(Entries shown Opens)
/-- The loss timer of a PIN slot runs out (R149). -/
def State.pinLoss (s : State) (n : Nat) : State :=
  if n < 8 ∧ s.bit (F.REFM_Sn_CTL_EN n) = true ∧ (s.slot n).losArmed = true then s.lossOfSignal n else s

/-- A slot's EN changes (R19, R149): on, it acquires afresh; off, it is OFF. -/
def State.slotEnable (s : State) (n : Nat) (on : Bool) : State :=
  if on then
    let x : RefSlot := { losArmed := true, job := (s.slot n).job, syncLog := (s.slot n).syncLog,
                         annClass := (s.slot n).annClass }
    (s.setSlot n x).put (F.REFM_Sn_STAT_STATE n) slotAcquiring
  else
    let s1 := if s.slotState n = slotQualified then s.count (wordFld (A.REFM_Sn_FAULTS n)) 1 else s
    (((s1.setSlot n { job := (s.slot n).job, syncLog := (s.slot n).syncLog, annClass := (s.slot n).annClass }).put (F.REFM_Sn_STAT_STATE n) slotOff).put
      (F.REFM_Sn_STAT_WTR_RUN n) 0).put (F.REFM_Sn_STAT_TOD_VALID n) 0

/-- Whether an interval of `i` subticks is good (R145). -/
def State.intervalGood (s : State) (n : Nat) (i : Int) : Bool :=
  let p := s.slotPeriod n
  let tol := max (p * (s.val (A.REFM_Sn_PER_TOL n) : Rat) / 1000000000) 131072
  decide (|((i : Rat) * 4 / 5) - p| ≤ tol)

/-- Whether the width check is on (R146). -/
def State.widthOn (s : State) (n : Nat) : Bool :=
  s.slotKind n != 2 && s.get (F.VC_Vn_CTL_EDGE n) == 2 && s.val (A.REFM_Sn_WID_MAX n) != 0

/-- A label for an edge at `t` (R160). -/
def State.labelled (s : State) (n : Nat) (t : Int) (l : Int) : State :=
  let x := s.slot n
  if x.labelEdge = some (t, l) then s
  else
    let next := x.label.map (· + 1)
    let follows := decide (next = some l) && decide (x.labelEdge.map (·.1) ≠ some t)
    let run := if follows then x.labelRun + 1 else 1
    let s1 := s.setSlot n { x with label := some l, labelRun := run, labelEdge := some (t, l) }
    if follows then (if 3 ≤ run then s1.put (F.REFM_Sn_STAT_TOD_VALID n) 1 else s1)
    else if s1.bit (F.REFM_Sn_STAT_TOD_VALID n) then
      (s1.put (F.REFM_Sn_STAT_TOD_VALID n) 0).setBit (F.REFM_Sn_STAT_TOD_SEEN n) true
    else s1

/-- The frequency error of an interval of a FREQ slot against F0 (R191). -/
def State.intervalError (s : State) (n : Nat) (t0 t1 : Int) : Rat :=
  let p := s.slotPeriod n
  (p - ((s.str.f0.at_ t1 - s.str.f0.at_ t0 : Int) : Rat)) / p

/-- The selected slot gives SRV its measurement (R184, R186, R191): a FREQ slot its interval's frequency error, any other
its phase error. -/
def State.served (s : State) (n : Nat) (x : Int × Option Int) (last : Option Int) : State :=
  if s.selSlot = n ∧ s.bit (F.REFM_Sn_STAT_CAL_HOLD n) = false ∧ s.slotState n = slotQualified then
    if n < 8 ∧ s.slotKind n = 2 then
      match last with
      | none => s
      | some t0 => s.freqMeasurement (s.intervalError n t0 x.1)
    else s.measurement (s.residual n x (s.absOfs n))
  else s

/-- A switch into `n` made at an on-time stamp or Sync of it: the stamp gives SRV a measurement only if the switch does
not complete (R170, R174, R186). -/
def State.switchAt (s : State) (n : Nat) (manual : Bool) (x : Int × Option Int) (last : Option Int) : State :=
  let t := s.switchTo n manual
  if t.bit F.REFM_SEL_NOW_HELD then t.served n x last else t

/-- What an on-time stamp or usable Sync of slot `n` brings: a held switch is judged again, a switch that a new master owes
is made, else the selected slot gives SRV its measurement (R170, R174, R186, R191). -/
def State.onTimeServed (s : State) (n : Nat) (x : Int × Option Int) (last : Option Int) : State :=
  if s.bit F.REFM_SEL_NOW_HELD && s.get F.REFM_SEL_NOW_PENDING == n then
    if s.usable n then s.switchAt n s.refm.heldManual x last else s
  else if s.selSlot = n ∧ (s.slot n).reswitch = true then
    (s.setSlot n { s.slot n with reswitch := false }).switchAt n (s.bit F.REFM_SEL_NOW_MANUAL) x last
  else s.served n x last

/-- A PIN slot takes a stamp of its channel's tap (R144 to R148, R168). -/
def State.pinStamp (s : State) (n : Nat) (st : Stamp) : State :=
  if s.bit (F.REFM_Sn_CTL_EN n) = false ∨ s.looped n = true then s
  else
    let x := s.slot n
    let s0 := s.setSlot n { x with levelMoved := false }
    if st.falling = s.bit (F.REFM_Sn_CTL_ONTIME_POL n) then
      let noWidth := s.widthOn n && x.widthOpen.isSome
      let widthBad := x.widthBad || noWidth
      let s1 := if noWidth then s0.setBit (F.REFM_Sn_STAT_WIDTH_SEEN n) true else s0
      let s2 := match x.lastOn with
        | none => s1
        | some t0 =>
          let good := s.intervalGood n (st.t - t0)
          (if good then s1 else s1.setBit (F.REFM_Sn_STAT_PERIOD_SEEN n) true).interval n (good && !widthBad)
      let s3 := match (s2.slot n).labelNext with
        | none => s2
        | some l => (s2.setSlot n { s2.slot n with labelNext := none }).labelled n st.t l
      let y := s3.slot n
      let entry : Int × Option Int := (st.t, none)
      let s4 := s3.setSlot n { y with
        lastOn := some st.t, widthOpen := some st.t, widthBad := false, losArmed := true
        resid := (entry :: y.resid).take 32 }
      s4.onTimeServed n entry x.lastOn
    else
      match x.widthOpen with
      | none => s0
      | some t0 =>
        let w := (((st.t - t0 : Int) : Rat) * 4 / 5) / 65536
        let bad := s.widthOn n &&
          (decide (w < (s.val (A.REFM_Sn_WID_MIN n) : Rat)) || decide ((s.val (A.REFM_Sn_WID_MAX n) : Rat) < w))
        let s1 := s0.setSlot n { s0.slot n with widthOpen := none, widthBad := bad }
        if bad then s1.setBit (F.REFM_Sn_STAT_WIDTH_SEEN n) true else s1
(Entries shown Closes)
» What is needed: Reproduce only the lines above, starting at the line with "let s1 := s.setSlot" and ending at the line with "if t.bit F.REFM_SEL_NOW_HELD", exactly as written.

» Task result:
    let s1 := s.setSlot n { x with label := some l, labelRun := run, labelEdge := some (t, l) }
    if follows then (if 3 ≤ run then s1.put (F.REFM_Sn_STAT_TOD_VALID n) 1 else s1)
    else if s1.bit (F.REFM_Sn_STAT_TOD_VALID n) then
      (s1.put (F.REFM_Sn_STAT_TOD_VALID n) 0).setBit (F.REFM_Sn_STAT_TOD_SEEN n) true
    else s1

/-- The frequency error of an interval of a FREQ slot against F0 (R191). -/
def State.intervalError (s : State) (n : Nat) (t0 t1 : Int) : Rat :=
  let p := s.slotPeriod n
  (p - ((s.str.f0.at_ t1 - s.str.f0.at_ t0 : Int) : Rat)) / p

/-- The selected slot gives SRV its measurement (R184, R186, R191): a FREQ slot its interval's frequency error, any other
its phase error. -/
def State.served (s : State) (n : Nat) (x : Int × Option Int) (last : Option Int) : State :=
  if s.selSlot = n ∧ s.bit (F.REFM_Sn_STAT_CAL_HOLD n) = false ∧ s.slotState n = slotQualified then
    if n < 8 ∧ s.slotKind n = 2 then
      match last with
      | none => s
      | some t0 => s.freqMeasurement (s.intervalError n t0 x.1)
    else s.measurement (s.residual n x (s.absOfs n))
  else s

/-- A switch into `n` made at an on-time stamp or Sync of it: the stamp gives SRV a measurement only if the switch does
not complete (R170, R174, R186). -/
def State.switchAt (s : State) (n : Nat) (manual : Bool) (x : Int × Option Int) (last : Option Int) : State :=
  let t := s.switchTo n manual
  if t.bit F.REFM_SEL_NOW_HELD then t.served n x last else t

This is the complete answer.